Which of the lines below holds the string "becomes"? Copy every line that does.

──────── Data provided ────────

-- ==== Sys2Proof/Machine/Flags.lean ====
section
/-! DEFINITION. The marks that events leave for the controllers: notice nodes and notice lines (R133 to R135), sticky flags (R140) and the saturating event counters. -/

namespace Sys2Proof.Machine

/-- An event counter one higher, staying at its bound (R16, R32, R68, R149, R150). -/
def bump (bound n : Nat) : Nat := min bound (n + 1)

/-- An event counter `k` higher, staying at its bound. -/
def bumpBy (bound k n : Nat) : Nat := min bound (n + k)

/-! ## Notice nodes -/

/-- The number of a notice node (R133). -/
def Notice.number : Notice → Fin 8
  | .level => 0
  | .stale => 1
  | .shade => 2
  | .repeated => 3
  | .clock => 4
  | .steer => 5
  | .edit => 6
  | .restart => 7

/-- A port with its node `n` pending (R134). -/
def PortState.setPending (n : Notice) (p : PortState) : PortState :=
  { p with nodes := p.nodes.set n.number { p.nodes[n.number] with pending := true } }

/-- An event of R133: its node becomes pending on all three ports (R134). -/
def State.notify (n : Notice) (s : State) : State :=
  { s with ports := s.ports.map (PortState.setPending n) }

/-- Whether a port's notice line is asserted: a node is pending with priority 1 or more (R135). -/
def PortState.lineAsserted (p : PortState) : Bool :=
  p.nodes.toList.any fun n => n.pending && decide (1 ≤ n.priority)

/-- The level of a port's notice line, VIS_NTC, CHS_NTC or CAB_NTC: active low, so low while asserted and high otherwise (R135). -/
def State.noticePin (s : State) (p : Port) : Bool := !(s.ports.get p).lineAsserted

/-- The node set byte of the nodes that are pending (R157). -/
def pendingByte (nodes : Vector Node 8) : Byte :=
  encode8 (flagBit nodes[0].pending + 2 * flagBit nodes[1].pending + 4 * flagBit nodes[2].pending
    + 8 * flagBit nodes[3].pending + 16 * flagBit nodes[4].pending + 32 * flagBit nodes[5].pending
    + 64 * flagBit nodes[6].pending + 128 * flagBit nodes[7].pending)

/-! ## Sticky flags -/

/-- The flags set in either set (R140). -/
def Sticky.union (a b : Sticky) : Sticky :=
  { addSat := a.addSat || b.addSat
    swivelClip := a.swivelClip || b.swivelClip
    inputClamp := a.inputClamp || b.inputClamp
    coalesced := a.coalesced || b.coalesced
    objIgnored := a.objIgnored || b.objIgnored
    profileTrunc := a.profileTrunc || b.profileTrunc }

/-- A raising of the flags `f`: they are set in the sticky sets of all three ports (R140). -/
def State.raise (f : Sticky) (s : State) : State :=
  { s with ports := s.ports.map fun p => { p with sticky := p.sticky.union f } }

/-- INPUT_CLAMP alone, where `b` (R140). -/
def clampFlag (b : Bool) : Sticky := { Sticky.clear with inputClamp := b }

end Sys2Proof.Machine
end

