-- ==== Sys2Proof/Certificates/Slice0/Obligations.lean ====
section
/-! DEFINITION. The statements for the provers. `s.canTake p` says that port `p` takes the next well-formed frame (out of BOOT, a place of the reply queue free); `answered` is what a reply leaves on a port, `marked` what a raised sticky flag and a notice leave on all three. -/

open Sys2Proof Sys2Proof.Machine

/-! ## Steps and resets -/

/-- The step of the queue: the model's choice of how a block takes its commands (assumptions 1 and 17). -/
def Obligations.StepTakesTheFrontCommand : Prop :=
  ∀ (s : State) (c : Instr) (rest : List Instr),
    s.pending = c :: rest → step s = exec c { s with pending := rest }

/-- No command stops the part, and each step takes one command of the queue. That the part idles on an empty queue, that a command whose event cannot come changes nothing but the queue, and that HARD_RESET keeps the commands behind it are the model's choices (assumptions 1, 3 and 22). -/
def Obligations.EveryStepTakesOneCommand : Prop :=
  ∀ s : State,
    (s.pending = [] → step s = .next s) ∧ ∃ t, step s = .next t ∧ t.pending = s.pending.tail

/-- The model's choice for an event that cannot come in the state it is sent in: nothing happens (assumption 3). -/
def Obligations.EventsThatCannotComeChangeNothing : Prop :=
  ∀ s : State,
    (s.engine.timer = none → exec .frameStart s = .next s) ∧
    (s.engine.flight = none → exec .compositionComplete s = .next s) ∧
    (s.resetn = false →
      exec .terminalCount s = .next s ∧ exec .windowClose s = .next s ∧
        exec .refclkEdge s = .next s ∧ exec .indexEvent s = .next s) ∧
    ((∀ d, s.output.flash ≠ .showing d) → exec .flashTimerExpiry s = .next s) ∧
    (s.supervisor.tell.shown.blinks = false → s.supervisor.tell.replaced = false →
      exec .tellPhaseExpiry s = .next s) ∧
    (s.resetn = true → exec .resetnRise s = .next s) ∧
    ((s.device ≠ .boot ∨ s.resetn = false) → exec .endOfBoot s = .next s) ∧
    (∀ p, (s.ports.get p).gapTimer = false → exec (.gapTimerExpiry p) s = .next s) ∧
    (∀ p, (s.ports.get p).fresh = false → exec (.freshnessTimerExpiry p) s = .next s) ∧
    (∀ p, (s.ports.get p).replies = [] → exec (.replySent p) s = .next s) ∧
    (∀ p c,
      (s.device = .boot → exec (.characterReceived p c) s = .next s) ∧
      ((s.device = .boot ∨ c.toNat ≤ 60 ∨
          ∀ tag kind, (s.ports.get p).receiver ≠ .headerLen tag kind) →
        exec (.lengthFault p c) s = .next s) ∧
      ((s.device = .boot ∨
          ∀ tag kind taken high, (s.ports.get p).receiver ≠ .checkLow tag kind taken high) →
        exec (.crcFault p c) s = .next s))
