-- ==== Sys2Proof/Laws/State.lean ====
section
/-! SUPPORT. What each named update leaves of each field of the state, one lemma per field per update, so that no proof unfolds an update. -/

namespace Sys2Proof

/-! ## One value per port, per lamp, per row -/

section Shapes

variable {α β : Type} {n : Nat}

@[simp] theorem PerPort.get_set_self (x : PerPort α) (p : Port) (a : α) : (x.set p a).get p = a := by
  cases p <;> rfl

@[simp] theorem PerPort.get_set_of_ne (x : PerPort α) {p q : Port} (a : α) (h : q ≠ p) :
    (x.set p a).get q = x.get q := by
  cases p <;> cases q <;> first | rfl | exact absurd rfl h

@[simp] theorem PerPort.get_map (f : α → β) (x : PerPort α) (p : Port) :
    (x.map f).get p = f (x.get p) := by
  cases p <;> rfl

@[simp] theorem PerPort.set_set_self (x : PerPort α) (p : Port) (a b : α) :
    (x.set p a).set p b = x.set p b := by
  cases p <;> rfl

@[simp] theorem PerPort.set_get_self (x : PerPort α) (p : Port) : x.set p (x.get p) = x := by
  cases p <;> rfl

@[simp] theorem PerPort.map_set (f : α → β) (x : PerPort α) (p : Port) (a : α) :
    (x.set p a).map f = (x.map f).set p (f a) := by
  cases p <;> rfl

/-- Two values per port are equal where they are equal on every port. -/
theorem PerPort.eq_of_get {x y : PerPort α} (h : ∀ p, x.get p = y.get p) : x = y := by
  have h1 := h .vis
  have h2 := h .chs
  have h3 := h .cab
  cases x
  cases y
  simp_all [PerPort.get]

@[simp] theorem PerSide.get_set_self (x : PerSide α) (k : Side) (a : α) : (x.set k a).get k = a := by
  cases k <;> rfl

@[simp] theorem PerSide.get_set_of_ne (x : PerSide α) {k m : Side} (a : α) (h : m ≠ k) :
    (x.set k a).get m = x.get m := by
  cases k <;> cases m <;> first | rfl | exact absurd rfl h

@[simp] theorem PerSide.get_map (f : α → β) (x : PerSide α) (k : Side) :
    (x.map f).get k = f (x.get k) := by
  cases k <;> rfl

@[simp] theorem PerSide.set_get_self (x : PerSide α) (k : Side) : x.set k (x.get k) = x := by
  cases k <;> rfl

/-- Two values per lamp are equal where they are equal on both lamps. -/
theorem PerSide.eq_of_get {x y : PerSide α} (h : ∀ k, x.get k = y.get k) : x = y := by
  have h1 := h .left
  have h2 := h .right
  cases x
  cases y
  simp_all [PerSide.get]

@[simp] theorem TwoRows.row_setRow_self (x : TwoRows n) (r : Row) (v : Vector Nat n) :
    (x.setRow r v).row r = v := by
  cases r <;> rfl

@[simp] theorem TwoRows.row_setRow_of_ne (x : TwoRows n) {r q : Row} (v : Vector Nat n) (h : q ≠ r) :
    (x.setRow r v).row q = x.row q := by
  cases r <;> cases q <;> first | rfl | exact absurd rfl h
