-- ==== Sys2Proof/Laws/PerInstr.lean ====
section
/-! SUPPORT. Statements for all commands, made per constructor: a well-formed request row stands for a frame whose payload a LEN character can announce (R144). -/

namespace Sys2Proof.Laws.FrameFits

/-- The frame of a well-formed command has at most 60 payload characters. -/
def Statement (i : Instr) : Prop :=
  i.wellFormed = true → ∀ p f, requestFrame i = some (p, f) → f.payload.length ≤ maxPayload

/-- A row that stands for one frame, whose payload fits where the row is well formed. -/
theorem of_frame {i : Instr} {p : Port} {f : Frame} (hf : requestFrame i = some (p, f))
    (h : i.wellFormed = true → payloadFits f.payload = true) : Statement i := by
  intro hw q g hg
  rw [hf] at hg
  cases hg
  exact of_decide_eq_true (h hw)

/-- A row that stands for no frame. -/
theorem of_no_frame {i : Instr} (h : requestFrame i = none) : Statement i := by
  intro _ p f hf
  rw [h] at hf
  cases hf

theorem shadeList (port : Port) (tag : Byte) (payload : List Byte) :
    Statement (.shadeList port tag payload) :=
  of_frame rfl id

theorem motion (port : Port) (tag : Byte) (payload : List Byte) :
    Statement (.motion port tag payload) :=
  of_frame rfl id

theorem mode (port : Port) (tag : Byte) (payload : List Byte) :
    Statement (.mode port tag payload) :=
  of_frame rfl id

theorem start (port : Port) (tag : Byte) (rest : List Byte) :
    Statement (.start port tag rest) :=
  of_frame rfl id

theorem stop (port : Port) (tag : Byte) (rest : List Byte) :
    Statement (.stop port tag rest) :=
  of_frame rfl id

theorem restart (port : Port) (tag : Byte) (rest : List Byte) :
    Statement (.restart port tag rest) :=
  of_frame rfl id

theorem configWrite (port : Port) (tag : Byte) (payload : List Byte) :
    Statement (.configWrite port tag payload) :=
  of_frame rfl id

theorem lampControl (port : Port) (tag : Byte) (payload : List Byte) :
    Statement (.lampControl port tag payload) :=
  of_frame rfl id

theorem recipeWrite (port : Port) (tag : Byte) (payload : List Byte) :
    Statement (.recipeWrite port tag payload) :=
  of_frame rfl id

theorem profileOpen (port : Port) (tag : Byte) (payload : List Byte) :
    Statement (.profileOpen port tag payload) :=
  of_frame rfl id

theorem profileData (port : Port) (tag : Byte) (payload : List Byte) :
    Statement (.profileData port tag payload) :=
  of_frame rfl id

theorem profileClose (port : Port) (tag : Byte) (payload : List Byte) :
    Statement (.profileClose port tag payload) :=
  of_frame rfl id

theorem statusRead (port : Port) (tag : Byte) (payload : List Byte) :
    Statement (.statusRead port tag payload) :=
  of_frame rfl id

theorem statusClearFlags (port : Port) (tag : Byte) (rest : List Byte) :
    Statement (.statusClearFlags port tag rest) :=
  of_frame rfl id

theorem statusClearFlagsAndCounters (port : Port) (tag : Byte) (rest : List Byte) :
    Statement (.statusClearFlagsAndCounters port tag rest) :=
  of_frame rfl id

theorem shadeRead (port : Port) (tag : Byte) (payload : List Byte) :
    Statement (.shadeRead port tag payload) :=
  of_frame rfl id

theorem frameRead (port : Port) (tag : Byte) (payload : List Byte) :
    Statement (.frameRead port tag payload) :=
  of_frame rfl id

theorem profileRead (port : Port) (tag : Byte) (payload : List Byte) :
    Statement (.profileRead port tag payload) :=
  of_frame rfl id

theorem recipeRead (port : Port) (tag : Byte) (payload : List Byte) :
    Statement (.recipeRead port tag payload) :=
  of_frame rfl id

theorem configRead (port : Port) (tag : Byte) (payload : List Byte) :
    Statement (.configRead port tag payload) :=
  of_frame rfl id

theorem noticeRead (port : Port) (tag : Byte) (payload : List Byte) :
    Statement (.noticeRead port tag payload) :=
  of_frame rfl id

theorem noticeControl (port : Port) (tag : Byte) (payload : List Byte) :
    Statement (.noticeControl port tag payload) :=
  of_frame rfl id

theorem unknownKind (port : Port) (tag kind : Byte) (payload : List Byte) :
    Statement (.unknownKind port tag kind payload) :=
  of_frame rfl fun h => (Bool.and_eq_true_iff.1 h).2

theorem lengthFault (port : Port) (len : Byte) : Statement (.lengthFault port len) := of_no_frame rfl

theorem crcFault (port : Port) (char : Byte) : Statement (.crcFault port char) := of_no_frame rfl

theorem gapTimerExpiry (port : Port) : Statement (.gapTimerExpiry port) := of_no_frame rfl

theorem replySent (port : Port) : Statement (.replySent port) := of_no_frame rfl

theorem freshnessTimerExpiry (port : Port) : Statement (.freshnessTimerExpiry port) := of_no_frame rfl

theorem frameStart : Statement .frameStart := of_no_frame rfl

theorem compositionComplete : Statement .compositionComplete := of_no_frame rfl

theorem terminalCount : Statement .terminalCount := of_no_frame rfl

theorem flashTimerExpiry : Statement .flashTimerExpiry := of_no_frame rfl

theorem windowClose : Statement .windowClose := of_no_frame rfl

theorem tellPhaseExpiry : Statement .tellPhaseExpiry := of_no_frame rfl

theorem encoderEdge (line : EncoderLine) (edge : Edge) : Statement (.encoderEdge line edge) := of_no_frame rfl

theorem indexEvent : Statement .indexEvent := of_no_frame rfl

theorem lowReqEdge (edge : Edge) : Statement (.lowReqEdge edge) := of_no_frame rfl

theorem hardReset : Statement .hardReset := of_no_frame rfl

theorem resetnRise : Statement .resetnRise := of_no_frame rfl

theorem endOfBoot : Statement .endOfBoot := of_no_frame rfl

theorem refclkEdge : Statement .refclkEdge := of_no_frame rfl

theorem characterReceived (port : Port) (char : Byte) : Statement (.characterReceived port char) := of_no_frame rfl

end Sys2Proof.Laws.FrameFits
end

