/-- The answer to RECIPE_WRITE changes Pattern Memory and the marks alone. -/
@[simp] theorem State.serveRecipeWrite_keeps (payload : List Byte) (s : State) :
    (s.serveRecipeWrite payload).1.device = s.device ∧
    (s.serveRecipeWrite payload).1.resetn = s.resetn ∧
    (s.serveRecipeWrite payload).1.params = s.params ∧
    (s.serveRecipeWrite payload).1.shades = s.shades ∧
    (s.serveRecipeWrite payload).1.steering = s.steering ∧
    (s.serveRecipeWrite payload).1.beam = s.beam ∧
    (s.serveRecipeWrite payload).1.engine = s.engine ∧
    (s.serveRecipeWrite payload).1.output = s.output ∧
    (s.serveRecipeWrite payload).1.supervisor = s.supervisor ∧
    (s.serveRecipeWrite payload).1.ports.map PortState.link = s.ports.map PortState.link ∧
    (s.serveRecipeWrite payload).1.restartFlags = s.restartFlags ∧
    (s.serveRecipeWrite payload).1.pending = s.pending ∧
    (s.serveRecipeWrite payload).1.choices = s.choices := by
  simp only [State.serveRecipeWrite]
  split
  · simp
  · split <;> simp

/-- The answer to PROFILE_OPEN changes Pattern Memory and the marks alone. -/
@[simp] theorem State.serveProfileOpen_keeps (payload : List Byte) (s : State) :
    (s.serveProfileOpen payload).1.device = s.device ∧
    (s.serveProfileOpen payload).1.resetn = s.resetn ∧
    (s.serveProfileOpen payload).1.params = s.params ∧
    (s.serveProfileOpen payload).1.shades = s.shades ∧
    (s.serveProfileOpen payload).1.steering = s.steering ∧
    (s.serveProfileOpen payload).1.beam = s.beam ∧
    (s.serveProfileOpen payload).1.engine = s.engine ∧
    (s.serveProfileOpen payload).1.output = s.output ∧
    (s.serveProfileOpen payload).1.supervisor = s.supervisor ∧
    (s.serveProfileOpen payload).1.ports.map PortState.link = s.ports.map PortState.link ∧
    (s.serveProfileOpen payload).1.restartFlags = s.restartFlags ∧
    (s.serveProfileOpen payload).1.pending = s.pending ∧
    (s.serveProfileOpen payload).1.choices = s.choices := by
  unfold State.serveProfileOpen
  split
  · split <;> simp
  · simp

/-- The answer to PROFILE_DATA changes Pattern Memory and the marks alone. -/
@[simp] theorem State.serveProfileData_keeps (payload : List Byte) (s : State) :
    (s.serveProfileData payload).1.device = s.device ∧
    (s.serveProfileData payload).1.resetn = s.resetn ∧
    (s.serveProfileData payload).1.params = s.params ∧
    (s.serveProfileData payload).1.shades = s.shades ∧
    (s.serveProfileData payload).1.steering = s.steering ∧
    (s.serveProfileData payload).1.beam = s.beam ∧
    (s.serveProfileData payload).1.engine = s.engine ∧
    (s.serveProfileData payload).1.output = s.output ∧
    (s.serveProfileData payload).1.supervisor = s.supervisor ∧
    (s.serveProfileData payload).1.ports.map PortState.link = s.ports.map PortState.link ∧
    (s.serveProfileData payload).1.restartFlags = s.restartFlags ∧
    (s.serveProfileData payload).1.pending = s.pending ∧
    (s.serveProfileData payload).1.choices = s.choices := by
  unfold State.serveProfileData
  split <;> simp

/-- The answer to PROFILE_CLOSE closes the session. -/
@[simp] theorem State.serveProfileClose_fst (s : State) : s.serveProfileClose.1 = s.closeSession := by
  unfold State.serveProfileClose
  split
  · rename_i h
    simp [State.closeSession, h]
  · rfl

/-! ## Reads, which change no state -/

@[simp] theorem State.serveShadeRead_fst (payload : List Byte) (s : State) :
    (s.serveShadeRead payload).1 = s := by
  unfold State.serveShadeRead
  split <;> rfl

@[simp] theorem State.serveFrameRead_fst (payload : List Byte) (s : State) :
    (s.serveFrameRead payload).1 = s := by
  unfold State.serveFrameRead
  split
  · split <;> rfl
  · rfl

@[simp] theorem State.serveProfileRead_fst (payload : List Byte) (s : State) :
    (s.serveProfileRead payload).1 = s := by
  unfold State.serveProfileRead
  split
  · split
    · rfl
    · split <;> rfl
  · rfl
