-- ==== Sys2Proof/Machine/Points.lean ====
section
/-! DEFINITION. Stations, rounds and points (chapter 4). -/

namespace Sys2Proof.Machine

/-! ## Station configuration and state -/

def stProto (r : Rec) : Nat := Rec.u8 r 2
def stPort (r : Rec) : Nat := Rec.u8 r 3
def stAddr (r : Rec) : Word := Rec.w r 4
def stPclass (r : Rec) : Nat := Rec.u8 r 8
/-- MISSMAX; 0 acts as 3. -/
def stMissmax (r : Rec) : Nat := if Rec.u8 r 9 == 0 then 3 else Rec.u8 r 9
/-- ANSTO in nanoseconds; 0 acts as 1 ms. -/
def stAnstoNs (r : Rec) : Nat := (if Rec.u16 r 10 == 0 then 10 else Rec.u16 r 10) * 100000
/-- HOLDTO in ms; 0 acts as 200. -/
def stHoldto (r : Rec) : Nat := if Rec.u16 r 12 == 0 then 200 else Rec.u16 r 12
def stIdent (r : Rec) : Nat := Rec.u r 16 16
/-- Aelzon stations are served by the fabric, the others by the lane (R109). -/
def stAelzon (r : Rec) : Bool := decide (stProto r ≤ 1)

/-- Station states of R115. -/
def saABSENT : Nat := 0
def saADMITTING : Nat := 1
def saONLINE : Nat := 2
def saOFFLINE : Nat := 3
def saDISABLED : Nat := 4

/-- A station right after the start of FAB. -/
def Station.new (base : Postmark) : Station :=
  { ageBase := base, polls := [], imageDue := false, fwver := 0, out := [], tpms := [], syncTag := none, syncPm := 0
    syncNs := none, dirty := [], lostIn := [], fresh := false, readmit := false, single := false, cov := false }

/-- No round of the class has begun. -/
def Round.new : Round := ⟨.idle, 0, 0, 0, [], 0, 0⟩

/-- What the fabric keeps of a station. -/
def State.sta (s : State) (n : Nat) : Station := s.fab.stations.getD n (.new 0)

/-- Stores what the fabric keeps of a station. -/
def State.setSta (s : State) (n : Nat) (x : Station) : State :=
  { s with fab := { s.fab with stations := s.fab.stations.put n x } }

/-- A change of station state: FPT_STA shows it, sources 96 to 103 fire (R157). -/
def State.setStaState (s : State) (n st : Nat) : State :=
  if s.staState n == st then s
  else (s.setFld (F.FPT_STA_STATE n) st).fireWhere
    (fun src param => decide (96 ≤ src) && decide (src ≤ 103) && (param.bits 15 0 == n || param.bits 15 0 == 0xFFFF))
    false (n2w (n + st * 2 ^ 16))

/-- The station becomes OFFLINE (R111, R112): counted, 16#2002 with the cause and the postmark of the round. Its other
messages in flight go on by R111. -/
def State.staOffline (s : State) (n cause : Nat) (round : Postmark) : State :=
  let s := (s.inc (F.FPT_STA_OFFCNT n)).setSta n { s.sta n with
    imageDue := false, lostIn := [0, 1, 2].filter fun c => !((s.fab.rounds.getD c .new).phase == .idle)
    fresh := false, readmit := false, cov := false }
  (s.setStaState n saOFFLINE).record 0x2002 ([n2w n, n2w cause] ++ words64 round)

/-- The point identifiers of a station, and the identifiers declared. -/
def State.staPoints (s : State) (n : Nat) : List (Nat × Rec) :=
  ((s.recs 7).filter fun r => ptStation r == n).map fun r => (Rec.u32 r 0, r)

────────

Task result →
/-- An event of R133: its node becomes pending on all three ports (R134). -/
/-- The station becomes OFFLINE (R111, R112): counted, 16#2002 with the cause and the postmark of the round. Its other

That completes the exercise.